Among the records that follow, set down only the lines from the one containing "let dest := fldOf v 20 16" to the one containing "s1.each segs fun", both included, exactly.

=== Extracted data ===

/-- MSG_TX with SEND: a message of MSG_TX_BUF to DEST on channel CH, on the port with fewer hops (R380, R383, R395). -/
def State.ringMsgTx (s : State) (v : W32) (west : Bool) : State :=
  let len := fldOf v 9 0
  let dest := fldOf v 20 16
  let c := fldOf v 26 24
  if s.bit (FRB_MSG_TX 0) 29 then s.err 0x260000 .busy 0x130
  else if len < 4 ∨ 512 < len ∨ s.bit (FRB_MEMBERS 0) dest = false then s.err 0x260000 .value 0x130
  else
    let m := (List.range len).map fun i => BitVec.ofNat 8 ((s.rd (FRB_MSG_TX_BUF 0 (i / 4))).toNat / 256 ^ (i % 4))
    let ofs := tabGet 0 c s.ring.txOfs
    let segs := segmentsOf 2 ofs true m
    let p := if west && s.portUp 1 then 1 else if s.portUp 0 then 0 else 1
    let s1 := (s.wr (FRB_MSG_TX 0) ((v &&& 0x071F03FF) ||| 0x20000000)).setRing { s.ring with txOfs := tabSet c ((ofs + len) % 65536) s.ring.txOfs, softLeft := segs.length }
    s1.each segs fun g st => st.queueFrame p c (msgFrame c dest s.nodeAddr g.1 g.2.1 g.2.2)

/-- A complete message goes to its silo and its credit is returned (R263, R383). -/
def State.ringMsgPush (s : State) : State :=
  match s.ring.rxDone with
  | [] => s
  | (p, src, c, m) :: t =>
    if !s.bit (FRB_MSG_CTL 0) 8 then s
    else
      match s.pushMsg (s.fld (FRB_MSG_CTL 0) 2 0) src c m with
      | none => s
      | some s1 => ((s1.setRing { s1.ring with rxDone := t }).freeUnits p c (unitsOf (12 + (if m.length ≤ 256 then m.length else m.length - 256)))).ringEvt 18

/-! ### Commands of this family -/

/-- The lane of an index 0 to 34: a stage link, a ring port, the crosslink (R241, R359). -/
def State.laneSynced (s : State) (k : Nat) (inv : Bool) : State := if k < 32 then s.syncAcquired k inv else s.laneSync (k - 32) inv
def State.laneLost (s : State) (k : Nat) : State := if k < 32 then s.linkSyncLost k else s.laneSyncLost (k - 32)

/-- The meaning of SYNC_ACQUIRED. -/
def execSyncAcquired (k : Fin 35) (inv : Bool) (s : State) : Host.Outcome State Fault Refusal := .next (s.laneSynced k inv)
/-- The meaning of SYNC_LOST. -/
def execSyncLost (k : Fin 35) (s : State) : Host.Outcome State Fault Refusal := .next (s.laneLost k)
/-- The meaning of CYCLE_FRAME_SEND. -/
def execCycleFrameSend (s : State) : Host.Outcome State Fault Refusal := .next s.cycleSend
/-- The meaning of DLY_SEND. -/
def execDlySend (p : Fin 3) (frac : BitVec 8) (s : State) : Host.Outcome State Fault Refusal := .next (s.dlySend p frac.toNat)
/-- The meaning of DLY_RECEIVED. -/
def execDlyReceived (p : Fin 3) (tOut tIn : W32) (frac : BitVec 8) (s : State) : Host.Outcome State Fault Refusal := .next (s.dlyReceived p tOut.toNat tIn.toNat frac.toNat)
/-- The meaning of DLY_TIMEOUT. -/
def execDlyTimeout (p : Fin 2) (s : State) : Host.Outcome State Fault Refusal := .next (s.dlyTimeout p)
/-- The meaning of UNWRAP. -/
def execUnwrap (p : Fin 2) (s : State) : Host.Outcome State Fault Refusal := .next (s.unwrap p)
/-- The meaning of CRD_RECEIVED. -/
def execCrdReceived (p : Fin 2) (c : Fin 8) (n : BitVec 16) (s : State) : Host.Outcome State Fault Refusal := .next (s.crdReceived p c n.toNat)
/-- The meaning of RING_MSG_SEND. -/
def execRingMsgSend (p : Fin 2) (s : State) : Host.Outcome State Fault Refusal := .next (s.msgSendNext p)
/-- The meaning of RING_MSG_PUSH. -/
def execRingMsgPush (s : State) : Host.Outcome State Fault Refusal := .next s.ringMsgPush
/-- The meaning of RING_MSG_TX. -/
def execRingMsgTx (v : W32) (west : Bool) (s : State) : Host.Outcome State Fault Refusal := .next (s.ringMsgTx v west)
/-- The meaning of FORMING_ENTRY. -/
def execFormingEntry (s : State) : Host.Outcome State Fault Refusal := .next s.formingEntry
/-- The meaning of FORM_FRAME_SEND. -/
def execFormFrameSend (s : State) : Host.Outcome State Fault Refusal := .next s.formSend
/-- The meaning of CYC_LOST. -/
def execCycLost (s : State) : Host.Outcome State Fault Refusal := .next s.cycLost
/-- The meaning of RING_INJ_ARM. -/
def execRingInjArm (p : Fin 3) (v : W32) (s : State) : Host.Outcome State Fault Refusal := .next (s.ringInjArm p v)

end Sys2Proof.Machine
end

===

### Exercise output
  let dest := fldOf v 20 16
  let c := fldOf v 26 24
  if s.bit (FRB_MSG_TX 0) 29 then s.err 0x260000 .busy 0x130
  else if len < 4 ∨ 512 < len ∨ s.bit (FRB_MEMBERS 0) dest = false then s.err 0x260000 .value 0x130
  else
    let m := (List.range len).map fun i => BitVec.ofNat 8 ((s.rd (FRB_MSG_TX_BUF 0 (i / 4))).toNat / 256 ^ (i % 4))
    let ofs := tabGet 0 c s.ring.txOfs
    let segs := segmentsOf 2 ofs true m
    let p := if west && s.portUp 1 then 1 else if s.portUp 0 then 0 else 1
    let s1 := (s.wr (FRB_MSG_TX 0) ((v &&& 0x071F03FF) ||| 0x20000000)).setRing { s.ring with txOfs := tabSet c ((ofs + len) % 65536) s.ring.txOfs, softLeft := segs.length }
    s1.each segs fun g st => st.queueFrame p c (msgFrame c dest s.nodeAddr g.1 g.2.1 g.2.2)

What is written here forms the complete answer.